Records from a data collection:
◆ ◆ ◆

/-! ### The horarium (R610 to R617) -/

/-- FRAME in ns. -/
def HorTable.period (t : HorTable) : Nat := 1000 * t.frame

/-- Frame offset of a time, in µs (R615). -/
def HorTable.offset (t : HorTable) (now : Nat) : Nat := (((now : Int) - t.epoch) % t.period).toNat / 1000

/-- The entry covers a chapel at a frame offset (R610). -/
def HorEntry.covers (e : HorEntry) (c off : Nat) : Bool := bit e.chapels c && e.start ≤ off && off < e.start + e.length

/-- The governing entry of a chapel at a time: the most urgent covering entry, the lowest index among equals (R610, R641). -/
def HorTable.governing (t : HorTable) (c now : Nat) : Option HorEntry :=
  (t.entries.filter fun e => e.covers c (t.offset now)).foldl
    (fun (b : Option HorEntry) e => match b with
      | none => some e
      | some x => if e.level < x.level then some e else some x) none

/-- First time at or after `lo`, and at or after EPOCH, that is a frame boundary plus `off` µs. -/
def HorTable.first (t : HorTable) (lo off : Nat) : Nat :=
  let base := t.epoch + 1000 * off
  if lo ≤ base then base else base + cdiv (lo - base) t.period * t.period

/-- When the STAGED table switches, seen from `now` (R614). -/
def HorTable.switchAt (t : HorTable) (now : Nat) : Nat := t.first (max (t.loaded + 1000) now) 0

/-- The table in force at a time not before now. -/
def Dev.tableAt (d : Dev) (t : Nat) : Option HorTable :=
  match d.prec.sched.staged with
  | some s => if s.switchAt d.time ≤ t then some s else d.prec.sched.active
  | none => d.prec.sched.active

/-- The governing entry of a chapel at a time not before now. -/
def Dev.governing (d : Dev) (c t : Nat) : Option HorEntry := (d.tableAt t).bind fun h => h.governing c t

/-- The owner entry that governs a chapel at a time; none in pool time. -/
def Dev.ownerEntry (d : Dev) (c t : Nat) : Option HorEntry := (d.governing c t).filter fun e => !e.pool

/-- Weight of an owner on a chapel, as in effect. -/
def Dev.weight (d : Dev) (c o : Nat) : Nat := dget 0 d.prec.sched.weights (257 * c + o)

/-- Owner `o` is admitted on chapel `c` at time `t` (R611, R637). -/
def Dev.admitted (d : Dev) (c o t : Nat) : Bool :=
  match d.ownerEntry c t with
  | some e => e.owner = o && d.ownerLive o
  | none => !d.strict c && d.weight c o ≠ 0

/-! ### Accounts and deficits (R624 to R626) -/

/-- Deficit of an owner on a chapel. -/
def Dev.deficit (d : Dev) (c o : Nat) : Int := dget 0 d.prec.sched.deficits (257 * c + o)

/-- Change the scheduler's state. -/
def Dev.onSched (d : Dev) (f : Sched → Sched) : Dev := { d with prec := { d.prec with sched := f d.prec.sched } }

/-- Set the deficit of an owner on a chapel. -/
def Dev.setDeficit (d : Dev) (c o : Nat) (v : Int) : Dev :=
  d.onSched fun s => { s with deficits := dset 0 s.deficits (257 * c + o) v }

/-- Charge a task for one core and one tick (R625, R643). -/
def Dev.chargeTask (d : Dev) (t : TaskRun) (pool : Bool) : Dev :=
  let k := 257 * t.chapel + t.owner
  d.onSched fun s =>
    { s with accounts := dset 0 s.accounts k ((dget 0 s.accounts k + 1000) % 2 ^ 64),
             deficits := if pool then dset 0 s.deficits k (dget 0 s.deficits k - 1000) else s.deficits }

/-- The charges of a tick: every task that a core holds, running, aborting or pending start (R625). -/
def Dev.charge (d : Dev) : Dev :=
  (d.nave.cores.flatMap fun e => e.2.task.toList ++ e.2.next.toList).foldl (fun d t => d.chargeTask t t.pool) d

/-- Set the deficits of a chapel to 0 (R609). -/
def Dev.chapelDeficits (d : Dev) (c : Nat) : Dev :=
  d.onSched fun s => { s with deficits := s.deficits.filter fun e => e.1 / 257 ≠ c }

/-- Set the deficits of an owner to 0 (Table 14.7 step 7). -/
def Dev.ownerDeficits (d : Dev) (o : Nat) : Dev :=
  d.onSched fun s => { s with deficits := s.deficits.filter fun e => e.1 % 257 ≠ o }

/-- Set the accounts and deficits of an owner to 0 (R626, R649). -/
def Dev.ownerAccounts (d : Dev) (o : Nat) : Dev :=
  (d.ownerDeficits o).onSched fun s => { s with accounts := s.accounts.filter fun e => e.1 % 257 ≠ o }

/-- Written weights and parameters come into effect at step 1 (R640); a changed weight zeroes its deficit (R626). -/
def Dev.schedApply (d : Dev) : Dev :=
  let w := (d.objs.filter fun e => e.1 / 2 ^ 32 = 0x420100).map fun e => (e.1 % 2 ^ 32, e.2)
  d.onSched fun s =>
    { s with weights := w, deficits := s.deficits.filter fun e => dget 0 w e.1 = dget 0 s.weights e.1,
             quantum := d.oget O.SHARE_QUANTUM, grace := d.oget O.GRACE, floor := d.oget O.URGENT_FLOOR,
             lead := d.oget O.URGENT_LEAD }

/-! ### Placement (R618 to R621) -/

/-- A core is idle: no task, none pending, and its domain ON or PARKED (R618, R887, R903). -/
def Dev.coreIdle (d : Dev) (n : Nat) : Bool :=
  let c := d.core n
  let s := d.oget (O.PD_STATE (octDomain (octOfCore n)))
  c.task.isNone && c.next.isNone && (s = 2 || s = 3)

/-- First cores and sizes of the units of a TASK packet's shape (Table 13.4). -/
def shapeUnits (p : Nat) : List Nat × Nat :=
  if tkTandem p then ((rangeFrom 0 128).map (2 * ·), 2)
  else let g := tkGang p; ((rangeFrom 0 (256 / g)).map (g * ·), g)

/-- A unit of a node's shape lies in the effective quarters of a chapel; a tandem pair needs a cloister in tandem service, other
than the one its node avoids (R686). -/
def Dev.unitFits (d : Dev) (x : Node) (c first size : Nat) : Bool :=
  (rangeFrom (first / 16) (cdiv size 16)).all (fun q => d.effQtr c q) &&
  (!tkTandem x.body || (d.inTandem (first / 4) && x.avoid ≠ some (first / 4)))

/-- The 64-byte record at a virtual address of an owner, read without effect; none where it cannot be read at once. -/
def Dev.peekRecord (d : Dev) (owner va : Nat) : Option Nat :=
  match (d.translate 0x3000 owner va 0).2 with
  | .dev _ w x => some (leNat (d.winRead 259 owner w x 64).2.1)
  | _ => none

/-- The context indices with a Starling source in a task's stream table (R396, R397). -/
def Dev.sourceContexts (d : Dev) (x : Node) : List Nat :=
  let n := tkStreams x.body
  let recs := (rangeFrom 0 (tkGang x.body)).flatMap fun r => (rangeFrom 0 n).filterMap fun i =>
    match d.peekRecord x.owner (tkTable x.body + 64 * (r * n + i)) with
    | some v => if srMask v ≠ 0 then some i else none
    | none => none
  (rangeFrom 0 16).filter recs.contains

/-- Free Starling groups of a die (R397), lowest first. -/
def Dev.freeGroups (d : Dev) (die : Nat) : List Nat :=
  (rangeFrom (256 * die) 256).filter fun g => !d.nave.groups.contains g

/-- The unit a node would occupy in a chapel now: idle, with free Starling groups on its die, first one that needs no scrub, the
lowest first core (R619, R620). `disp` are aborting cores that may hold the dispatch (R632). -/
def Dev.findUnit (d : Dev) (x : Node) (c : Nat) (disp : List Nat) : Option Nat :=
  let (us, size) := shapeUnits x.body
  let free := fun n => d.coreIdle n || (disp.contains n && (d.core n).next.isNone)
  let want := (d.sourceContexts x).length
  let ok := us.filter fun u => d.unitFits x c u size && (rangeFrom u size).all free && want ≤ (d.freeGroups (dieOfCore u)).length
  let clean := fun u => (rangeFrom u size).all fun n => (d.core n).lastOwner = x.owner && !(d.core n).scrubbed && (d.core n).task.isNone
  (ok.find? clean).or ok.head?

/-- A STRICT chapel takes a task only when its owner's entry, adjacent ones included, governs for all of BUDGET (R628). -/
def Dev.budgetFits (d : Dev) (x : Node) (c : Nat) : Bool :=
  !d.strict c || (rangeFrom 0 (tkBudget x.body)).all fun i => match d.ownerEntry c (d.time + 1000 * i) with
    | some e => e.owner = x.owner
    | none => false

/-- A guard holds a non-restartable task back from a chapel (R630): its next start `s` of another owner's entry lies within GUARD
and before the task's budget would end. -/
def Dev.guarded (d : Dev) (x : Node) (c : Nat) : Bool :=
  let sw := d.prec.sched.staged.map fun s => s.switchAt d.time
  let near := fun (s g : Nat) => s ≤ d.time + 1000 * g && s < d.time + 1000 * tkBudget x.body
  let foreign := fun (e : HorEntry) => !e.pool && e.guard ≠ 0 && bit e.chapels c && e.owner ≠ x.owner
  !x.restartable &&
  ((match d.prec.sched.active with
    | some t => t.entries.any fun e =>
        let s := t.first (d.time + 1000) e.start
        foreign e && near s e.guard && (match sw with
          | some w => decide (s < w)
          | none => true)
    | none => false) ||
   (match d.prec.sched.staged with
    | some t => t.entries.any fun e => foreign e && near (t.first (max (d.time + 1000) (t.switchAt d.time)) e.start) e.guard
    | none => false))

/-- Where a READY task would be placed now: the lowest-numbered admitting chapel with an idle unit of its shape (R619). -/
def Dev.placeFor (d : Dev) (x : Node) (disp : List Nat) : Option (Nat × Nat) :=
  (rangeFrom 0 16).findSome? fun c =>
    if d.admitted c x.owner d.time && d.budgetFits x c && !d.guarded x c then
      (d.findUnit x c (if ((d.ownerEntry c d.time).map (·.level)) = some 0 then disp else [])).map fun u => (c, u)
    else none

/-- Key of R622: LEVEL, first READY tick, owner, queue, GRAPH, NODE. -/
def Node.key (x : Node) : List Nat := [tkLevel x.body, x.readyAt, x.owner, x.queue, x.graph, x.id]

/-- Lexicographic order of keys. -/
def keyLe : List Nat → List Nat → Bool
  | [], _ => true
  | _, [] => false
  | a :: as, b :: bs => if a = b then keyLe as bs else decide (a < b)

/-- READY tasks in key order. -/
def Dev.readyTasks (d : Dev) : List Node :=
  sortBy (fun a b => keyLe a.key b.key)
    (d.prec.nodes.filter fun x => x.state = .ready && x.opc = 1 && x.notBefore ≤ d.time && d.ownerLive x.owner)

/-! ### Dispatch -/

/-- Table 19.4 between two rows, in mV: the interpolated floor of a frequency. -/
def floorBetween (f f0 v0 f1 v1 : Nat) : Nat := v0 + cdiv ((f - f0) * (v1 - v0)) (f1 - f0)

/-- Voltage floor of a frequency before the aging offset, rounded up to a 5 mV step (Table 19.4, R893). -/
def voltFloor (f : Nat) : Nat :=
  5 * cdiv (if f ≤ 600 then floorBetween f 400 530 600 570
    else if f ≤ 800 then floorBetween f 600 570 800 610
    else if f ≤ 950 then floorBetween f 800 610 950 645
    else if f ≤ 1100 then floorBetween f 950 645 1100 700
    else floorBetween f 1100 700 1250 770) 5

/-- VSAFE of a frequency on octant `k` (R893). -/
def Dev.vsafe (d : Dev) (k f : Nat) : Nat := voltFloor f + dget 0 d.life.effective k

/-- End the park of an octant (R903): its rail and clock return, and its count of 50 ms restarts (R921). -/
def Dev.unpark (d : Dev) (k : Nat) : Dev :=
  if d.oget (O.PD_STATE (octDomain k)) = 3 then
    let d := (d.oset (O.PD_STATE (octDomain k)) 2).oset (O.OCT_VOLT k) (max (d.oget (O.OCT_VOLT k)) (d.vsafe k (d.oget (O.OCT_CLOCK k))))
    { d with power := { d.power with countFrom := mset d.power.countFrom (octDomain k) d.time } }
  else d

/-- The stored descriptor images of a node's handles, read at dispatch (R417); the first one with an uncorrectable error makes its
entry STALE (R448). -/
def Dev.readDescs (d : Dev) (owner : Nat) : List (Nat × Nat) → Dev × (List (Nat × Nat) ⊕ Nat)
  | [] => (d, .inl [])
  | (slot, h) :: rest =>
    match d.dpaRead 259 256 (dget 0 d.prec.descTable owner + 128 * h) 128 with
    | (d, _, true) => (d.descSpoil owner h, .inr h)
    | (d, v, false) =>
      match Dev.readDescs d owner rest with
      | (d, .inl l) => (d, .inl ((slot, v) :: l))
      | (d, .inr h) => (d, .inr h)

/-- The node passes to RUNNING (R580, R586): DISPATCHES counts the dispatch unless its requeue has (R627). -/
def Node.start (x : Node) (now : Nat) : Node :=
  { x with state := .running, dispatches := if x.counted then x.dispatches else x.dispatches + 1, counted := false,
           dispatchedAt := now, firstDispatch := if x.firstDispatch = 0 then now else x.firstDispatch, reports := [],
           grace := false }

/-- The runs a dispatch gives the cores of a unit: one task on a gang, or a tandem pair (R682). -/
def taskRuns (x : Node) (c u : Nat) (descs groups : List (Nat × Nat)) (delay : Nat) (urgent : Option Nat) : List (Nat × TaskRun) :=
  let run := fun (first gang tandem : Nat) =>
    (⟨x.owner, x.queue, x.graph, x.id, x.order, x.body, tkChoirs x.body, tkRegs x.body, gang, first, tandem, c, descs, groups,
      x.dispatches, x.restartable, if tandem = 0 then 0 else delay, false, x.pool, urgent⟩ : TaskRun)
  if tkTandem x.body then [(u, run u 1 1), (u + 1, run (u + 1) 1 2)]
  else (gangCores u (tkGang x.body)).map fun n => (n, run u (tkGang x.body) 0)

/-- T of R633 for a task that is dispatched in an URGENT entry of its owner, and was not since T: the later of the entry's start and its
first READY tick. -/
def Dev.urgentT (d : Dev) (x : Node) (c : Nat) : Option Nat :=
  match d.prec.sched.active, d.ownerEntry c d.time with
  | some h, some e =>
    let t := max (d.time - d.time % 1000 - 1000 * (h.offset d.time - e.start)) x.readyAt
    if e.level = 0 && e.owner = x.owner && (x.dispatches = 0 || x.dispatchedAt < t) then some t else none
  | _, _ => none

/-- Dispatch a task to a unit of a chapel (R397, R417, R618): its descriptors go with it, its Starling groups are allocated, and
its cores hold it until TASK_START, or until their abort ends (R632). -/
def Dev.dispatchTask (d : Dev) (x : Node) (c u : Nat) : Dev :=
  let slots := (rangeFrom 0 16).filterMap fun i => if bit (tkSlots x.body) i then some (i, tkHandle x.body i) else none
  match d.readDescs x.owner slots with
  | (d, .inr h) => d.nodeFail x 5 0 .note { Report.none with addr := h }
  | (d, .inl descs) =>
    let out := (rangeFrom 0 16).filterMap fun i => if bit (tkOut x.body) i then some (tkHandle x.body i) else none
    let d := d.tear x.owner (fun c => out.contains c.handle) false
    let groups := (d.sourceContexts x).zip (d.freeGroups (dieOfCore u))
    let d := { d with nave := { d.nave with groups := d.nave.groups ++ groups.map fun (g : Nat × Nat) => g.2 } }
    let d := d.oset (O.STARLING_FREE (dieOfCore u)) (d.oget (O.STARLING_FREE (dieOfCore u)) - groups.length)
    let y := { x.start d.time with core := u, chapel := c, pool := (d.ownerEntry c d.time).isNone }
    let d := d.onNode x.order fun _ => y
    let d := (taskRuns y c u descs groups (d.oget O.TANDEM_DELAY) (d.urgentT x c)).foldl
      (fun d e => (d.unpark (octOfCore e.1)).onCore e.1 fun k =>
        if k.task.isSome then { k with next := some e.2 } else { k with task := some e.2, state := 1 }) d
    d.clrEvent 1 0 x.graph x.owner x.queue x.id u (if tkTandem x.body then 1 else tkGang x.body)

/-- Dispatch, in key order, the tasks whose place lies in a chapel of LEVEL order (R622, R623). -/
def Dev.levelChapel (d : Dev) (c : Nat) (disp : List Nat) : List Node → Nat → Dev × Nat
  | [], n => (d, n)
  | x :: xs, n =>
    if 64 ≤ n then (d, n)
    else if (d.node x.order).all fun y => y.state ≠ .ready then Dev.levelChapel d c disp xs n
    else
      match d.placeFor x disp with
      | some (k, u) =>
        if k = c then Dev.levelChapel (d.dispatchTask x c u) c disp xs (n + 1) else Dev.levelChapel d c disp xs n
      | none => Dev.levelChapel d c disp xs n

◆ ◆ ◆

◆ **Work required**: From the entries above, print the lines beginning at the one with "let free := fun" and stopping after the one with "(ok.find? clean).or ok.head?", exactly as written and with nothing else.

◆ **Answer box**:
  let free := fun n => d.coreIdle n || (disp.contains n && (d.core n).next.isNone)
  let want := (d.sourceContexts x).length
  let ok := us.filter fun u => d.unitFits x c u size && (rangeFrom u size).all free && want ≤ (d.freeGroups (dieOfCore u)).length
  let clean := fun u => (rangeFrom u size).all fun n => (d.core n).lastOwner = x.owner && !(d.core n).scrubbed && (d.core n).task.isNone
  (ok.find? clean).or ok.head?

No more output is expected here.